This study addresses the problem of pre-allocating service ranges to supply nodes under a fixed total budget to maximize demand fulfillment in spatial supply-demand matching platforms. By modeling the system as a bipartite random geometric graph and integrating Markov chain embedding, probabilistic analysis, and combinatorial optimization, the work proposes and rigorously establishes a “uniformity principle”: more uniform allocations yield a higher expected matching size. This result uncovers a synergistic mechanism between diminishing marginal returns from service range expansion and the natural fragmentation of the underlying graph structure. Notably, in the special case of \(k=1\), the authors derive a closed-form expression for the expected matching size, offering a theoretical foundation for optimizing service ranges and designing incentives in platforms such as ride-hailing, on-demand labor markets, and drone delivery systems.
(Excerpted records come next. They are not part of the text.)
-- ==== Sys2Proof/Machine/RegsA.lean ====
section
/-!
DEFINITION. GLB, TKP and HMP registers: every field of the spec's register tables and table windows of these
blocks, with its place, its access code, its Reset value and its Keeps letters, as the tables state them.
-/

namespace Sys2Proof

/-- Table RST-7 (18_reset_power_boot). -/
def At.GLB_ID : RegAt := ⟨0x0, 0x0, 1, 1, 0⟩
/-- R1 -/
def Reg.GLB_ID.ID : Field := ⟨At.GLB_ID, 0, 32, .ro, 0x51200B0, kHSID⟩

/-- Table RST-7 (18_reset_power_boot). -/
def At.GLB_CTRL : RegAt := ⟨0x4, 0x0, 1, 1, 0⟩
/-- Table RST-1 -/
def Reg.GLB_CTRL.HRST_SCOPE : Field := ⟨At.GLB_CTRL, 0, 1, .rwl, 0x0, kHSID⟩

/-- Table RST-7 (18_reset_power_boot). -/
def At.GLB_STATUS : RegAt := ⟨0x8, 0x0, 1, 1, 0⟩
/-- R627 -/
def Reg.GLB_STATUS.READY : Field := ⟨At.GLB_STATUS, 0, 1, .ro, 0x0, kHID⟩
/-- R7 -/
def Reg.GLB_STATUS.TORN : Field := ⟨At.GLB_STATUS, 1, 1, .w1c, 0x0, kHID⟩
/-- R460 -/
def Reg.GLB_STATUS.ISL_RST_RD : Field := ⟨At.GLB_STATUS, 2, 1, .w1c, 0x0, kHID⟩
/-- R616 -/
def Reg.GLB_STATUS.ISL_RST_WR : Field := ⟨At.GLB_STATUS, 3, 1, .w1c, 0x0, kHID⟩
/-- Xaorn services running -/
def Reg.GLB_STATUS.XAORN_RUN : Field := ⟨At.GLB_STATUS, 4, 1, .ro, 0x0, kHID⟩
/-- R626 -/
def Reg.GLB_STATUS.XFAIL : Field := ⟨At.GLB_STATUS, 5, 1, .ro, 0x0, kHID⟩
/-- R629 to R631 -/
def Reg.GLB_STATUS.UPDATING : Field := ⟨At.GLB_STATUS, 6, 1, .ro, 0x0, kHSID⟩
/-- R620, R623 -/
def Reg.GLB_STATUS.DOZE : Field := ⟨At.GLB_STATUS, 7, 1, .ro, 0x0, kHSID⟩
/-- Running image slot: 0 A, 1 B -/
def Reg.GLB_STATUS.SLOT : Field := ⟨At.GLB_STATUS, 8, 1, .ro, 0x0, kHID⟩
/-- R625 -/
def Reg.GLB_STATUS.SET_DEF : Field := ⟨At.GLB_STATUS, 9, 1, .ro, 0x0, kHSID⟩
/-- PFW_N is low -/
def Reg.GLB_STATUS.PFW : Field := ⟨At.GLB_STATUS, 10, 1, .ro, 0x0, kHSID⟩

/-- Table RST-8 (18_reset_power_boot). -/
def At.GLB_RST : RegAt := ⟨0xC, 0x0, 1, 1, 0⟩
/-- R609 -/
def Reg.GLB_RST.GO : Field := ⟨At.GLB_RST, 0, 1, .wo, 0x0, kNone⟩
/-- Must be 0x5352 -/
def Reg.GLB_RST.KEY : Field := ⟨At.GLB_RST, 16, 16, .wo, 0x0, kNone⟩

/-- Table RST-8 (18_reset_power_boot). -/
def At.GLB_ISLRST_LO : RegAt := ⟨0x10, 0x0, 1, 1, 0⟩
/-- Table RST-2; a bit reads 1 while its island is in reset -/
def Reg.GLB_ISLRST_LO.ISL : Field := ⟨At.GLB_ISLRST_LO, 0, 32, .w1s, 0x0, kNone⟩

/-- Table RST-8 (18_reset_power_boot). -/
def At.GLB_ISLRST_HI : RegAt := ⟨0x14, 0x0, 1, 1, 0⟩
/-- Table RST-2 -/
def Reg.GLB_ISLRST_HI.ISL : Field := ⟨At.GLB_ISLRST_HI, 0, 4, .w1s, 0x0, kNone⟩

/-- Table RST-8 (18_reset_power_boot). -/
def At.GLB_LOCK : RegAt := ⟨0x18, 0x0, 1, 1, 0⟩
/-- Makes every RWL field read-only; cleared only by POR, SRST and HRST with scope 1 (R27) -/
def Reg.GLB_LOCK.LOCK : Field := ⟨At.GLB_LOCK, 0, 1, .w1s, 0x0, kHID⟩

/-- Table RST-8 (18_reset_power_boot). -/
def At.GLB_RSTCAUSE : RegAt := ⟨0x1C, 0x0, 1, 1, 0⟩
/-- Last reset: 0 POR, 1 HRST, 2 SRST, 3 IRST, 4 HRST with scope 1 -/
def Reg.GLB_RSTCAUSE.KIND : Field := ⟨At.GLB_RSTCAUSE, 0, 3, .ro, 0x0, kHSID⟩
/-- Island of the last IRST -/
def Reg.GLB_RSTCAUSE.ISLAND : Field := ⟨At.GLB_RSTCAUSE, 8, 6, .ro, 0x0, kHSID⟩
/-- The last POR came from SYS_RST_N, not a supply monitor -/
def Reg.GLB_RSTCAUSE.EXT : Field := ⟨At.GLB_RSTCAUSE, 16, 1, .ro, 0x0, kHSID⟩

/-- Table RST-9 (18_reset_power_boot). -/
def At.GLB_INT : RegAt := ⟨0x24, 0x0, 1, 1, 0⟩
/-- READY rose -/
def Reg.GLB_INT.READY : Field := ⟨At.GLB_INT, 0, 1, .w1c, 0x0, kHID⟩
/-- R617 -/
def Reg.GLB_INT.RST : Field := ⟨At.GLB_INT, 1, 1, .w1c, 0x0, kHSID⟩
/-- R623 -/
def Reg.GLB_INT.WAKE : Field := ⟨At.GLB_INT, 2, 1, .w1c, 0x0, kHSID⟩
/-- PFW_N fell -/
def Reg.GLB_INT.PFW : Field := ⟨At.GLB_INT, 3, 1, .w1c, 0x0, kHSID⟩
/-- R630, R631, or XFAIL set -/
def Reg.GLB_INT.XAORN : Field := ⟨At.GLB_INT, 4, 1, .w1c, 0x0, kHSID⟩
/-- R609, R619 -/
def Reg.GLB_INT.REJ : Field := ⟨At.GLB_INT, 5, 1, .w1c, 0x0, kHSID⟩
/-- R19 -/
def Reg.GLB_INT.CLK_FAIL : Field := ⟨At.GLB_INT, 6, 1, .w1c, 0x0, kHSID⟩
/-- Bit 16 + k enables cause k; vector 0 (Table HIF-8) -/
def Reg.GLB_INT.EN : Field := ⟨At.GLB_INT, 16, 7, .rw, 0x0, kHSID⟩

/-- Table RST-10 (18_reset_power_boot). -/
def At.GLB_DOZE : RegAt := ⟨0x28, 0x0, 1, 1, 0⟩
/-- R619; reads 0 -/
def Reg.GLB_DOZE.ENTER : Field := ⟨At.GLB_DOZE, 0, 1, .w1s, 0x0, kNone⟩
/-- R621; reads 0 -/
def Reg.GLB_DOZE.WAKE : Field := ⟨At.GLB_DOZE, 1, 1, .w1s, 0x0, kNone⟩
/-- OK, REJECTED, LATE or EXPIRED -/
def Reg.GLB_DOZE.STATUS : Field := ⟨At.GLB_DOZE, 8, 8, .ro, 0x0, kHSID⟩

/-- Table RST-10 (18_reset_power_boot). -/
def At.GLB_WAKE : RegAt := ⟨0x2C, 0x0, 1, 1, 0⟩
/-- Bit g: an edge on GPIO g wakes the device -/
def Reg.GLB_WAKE.GPIO : Field := ⟨At.GLB_WAKE, 0, 16, .rw, 0x0, kHSID⟩
/-- 0 rising edge, 1 falling edge -/
def Reg.GLB_WAKE.FALL : Field := ⟨At.GLB_WAKE, 16, 1, .rw, 0x0, kHSID⟩
/-- R622 -/
def Reg.GLB_WAKE.TIMED : Field := ⟨At.GLB_WAKE, 17, 1, .rw, 0x0, kHSID⟩

/-- Table RST-10 (18_reset_power_boot). -/
def At.GLB_WAKE_ST : RegAt := ⟨0x30, 0x0, 1, 1, 0⟩
/-- Wake target, ST32 -/
def Reg.GLB_WAKE_ST.ST : Field := ⟨At.GLB_WAKE_ST, 0, 32, .rw, 0x0, kHSID⟩

/-- Table RST-10 (18_reset_power_boot). -/
def At.GLB_WAKE_TE : RegAt := ⟨0x34, 0x0, 1, 1, 0⟩
/-- Target epoch; used in EXTEND only -/
def Reg.GLB_WAKE_TE.EPOCH : Field := ⟨At.GLB_WAKE_TE, 0, 16, .rw, 0x0, kHSID⟩
/-- µs; 0: no lateness tolerated (R43) -/
def Reg.GLB_WAKE_TE.LATE_TOL : Field := ⟨At.GLB_WAKE_TE, 16, 16, .rw, 0x0, kHSID⟩

/-- Table RST-10 (18_reset_power_boot). -/
def At.GLB_XAORN : RegAt := ⟨0x38, 0x0, 1, 1, 0⟩
/-- Status code of the last update (R630) -/
def Reg.GLB_XAORN.LAST : Field := ⟨At.GLB_XAORN, 0, 8, .ro, 0x0, kHSID⟩
/-- Core restarts under R631, saturating -/
def Reg.GLB_XAORN.RESTARTS : Field := ⟨At.GLB_XAORN, 8, 8, .ro, 0x0, kHSID⟩

/-- Table ARC-4 (01_architecture). -/
def At.GLB_SPLIT : RegAt := ⟨0x20, 0x0, 1, 1, 0⟩
/-- Time servo. 0 off: frequency word frozen. 1 hardware servo. 2 host writes the frequency word. 3 reserved. -/
def Reg.GLB_SPLIT.SERVO : Field := ⟨At.GLB_SPLIT, 0, 2, .rwl, 0x1, kHSID⟩
/-- Alignment. 0 off: parsed frames discarded and counted. 1 Roll Call. 2 parsed frames to the host. 3 reserved. -/
def Reg.GLB_SPLIT.ALIGN : Field := ⟨At.GLB_SPLIT, 2, 2, .rwl, 0x0, kHID⟩
/-- Raw-lane phasor estimation. 0 off. 1 hardware. 2 decimated I/Q to the host. 3 reserved. -/
def Reg.GLB_SPLIT.PHASOR : Field := ⟨At.GLB_SPLIT, 4, 2, .rwl, 0x0, kHID⟩
/-- Rules, island detector and quick detectors together. 0 off. 1 hardware. 2 host evaluates from the spread ring. 3 reserved. -/
def Reg.GLB_SPLIT.RULES : Field := ⟨At.GLB_SPLIT, 6, 2, .rwl, 0x0, kHID⟩
/-- Modal engine. 0 off. 1 hardware decomposition. 2 matrix snapshots to the host. 3 reserved. -/
def Reg.GLB_SPLIT.MODAL : Field := ⟨At.GLB_SPLIT, 8, 2, .rwl, 0x0, kHID⟩
/-- Capture. 0 off. 1 or 2 on; 2 behaves as 1. 3 reserved. -/
def Reg.GLB_SPLIT.CAPTURE : Field := ⟨At.GLB_SPLIT, 10, 2, .rwl, 0x0, kHID⟩
/-- Compression. 0 off. 1 or 2 on; 2 behaves as 1. 3 reserved. -/
def Reg.GLB_SPLIT.COMP : Field := ⟨At.GLB_SPLIT, 12, 2, .rwl, 0x0, kHID⟩
/-- Dispatch. 0 off. 1 or 2 on; 2 behaves as 1. 3 reserved. -/
def Reg.GLB_SPLIT.DSPT : Field := ⟨At.GLB_SPLIT, 14, 2, .rwl, 0x1, kHID⟩
/-- Logbook mirroring to flash. 0 off. 1 or 2 on; 2 behaves as 1. 3 reserved. -/
def Reg.GLB_SPLIT.LOGMIR : Field := ⟨At.GLB_SPLIT, 16, 2, .rwl, 0x1, kHSID⟩
/-- Key store. 0 off: no key handles issued. 1 on. 2 and 3 rejected. -/
def Reg.GLB_SPLIT.KEY : Field := ⟨At.GLB_SPLIT, 18, 2, .rwl, 0x1, kHSID⟩
/-- Set when a write carried a rejected value. -/
def Reg.GLB_SPLIT.REJ : Field := ⟨At.GLB_SPLIT, 31, 1, .w1c, 0x0, kHID⟩

/-- Table TKP-7 (02_timekeeper). -/
def At.TKP_CTRL : RegAt := ⟨0x10000, 0x0, 1, 1, 0⟩
/-- 0 SIGNED, 1 EXTEND (R36 to R39) -/
def Reg.TKP_CTRL.STMODE : Field := ⟨At.TKP_CTRL, 0, 1, .rw, 0x0, kHSID⟩
/-- AON clock from 0 REFCLK, 1 OSC10M. The switch takes effect within 1 ms, without a phase step. -/
def Reg.TKP_CTRL.CLKSRC : Field := ⟨At.TKP_CTRL, 1, 1, .rwl, 0x0, kHSID⟩
/-- 1 allows servo steps after first lock -/
def Reg.TKP_CTRL.STEP_EN : Field := ⟨At.TKP_CTRL, 2, 1, .rw, 0x0, kHSID⟩
/-- TKP_ADJ: 0 step, 1 slew -/
def Reg.TKP_CTRL.ADJ_MODE : Field := ⟨At.TKP_CTRL, 3, 1, .rw, 0x0, kHSID⟩
/-- Asymmetry detector on -/
def Reg.TKP_CTRL.ASYM_EN : Field := ⟨At.TKP_CTRL, 4, 1, .rw, 0x1, kHSID⟩
/-- R77 -/
def Reg.TKP_CTRL.ASYM_LEARN : Field := ⟨At.TKP_CTRL, 5, 1, .rw, 0x0, kHSID⟩
/-- TKP_ADJ: 0 takes effect at the next tick; 1 takes effect at TKP_ADJ_T (R68) -/
def Reg.TKP_CTRL.ADJ_TIMED : Field := ⟨At.TKP_CTRL, 6, 1, .rw, 0x0, kHSID⟩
Platforms matching spatially distributed supply to demand face a fundamental design choice: given a fixed total budget of service range, how should it be allocated across supply nodes ex ante, i.e. before supply and demand locations are realized, to maximize fulfilled demand? We model this problem using bipartite random geometric graphs where $n$ supply and $m$ demand nodes are uniformly distributed on $[0,1]^k$ ($k \ge 1$), and edges form when demand falls within a supply node's service region, the volume of which is determined by its service range. Since each supply node serves at most one demand, platform performance is determined by the expected size of a maximum matching. We establish a uniformity principle: whenever one service range allocation is more uniform than the other, the more uniform allocation yields a larger expected matching. This principle emerges from diminishing marginal returns to range expanding service range, and limited interference between supply nodes due to bounded ranges naturally fragmenting the graph. For $k=1$, we further characterize the expected matching size through a Markov chain embedding and derive closed-form expressions for special cases. Our results provide theoretical guidance for optimizing service range allocation and designing incentive structures in ride-hailing, on-demand labor markets, and drone delivery networks.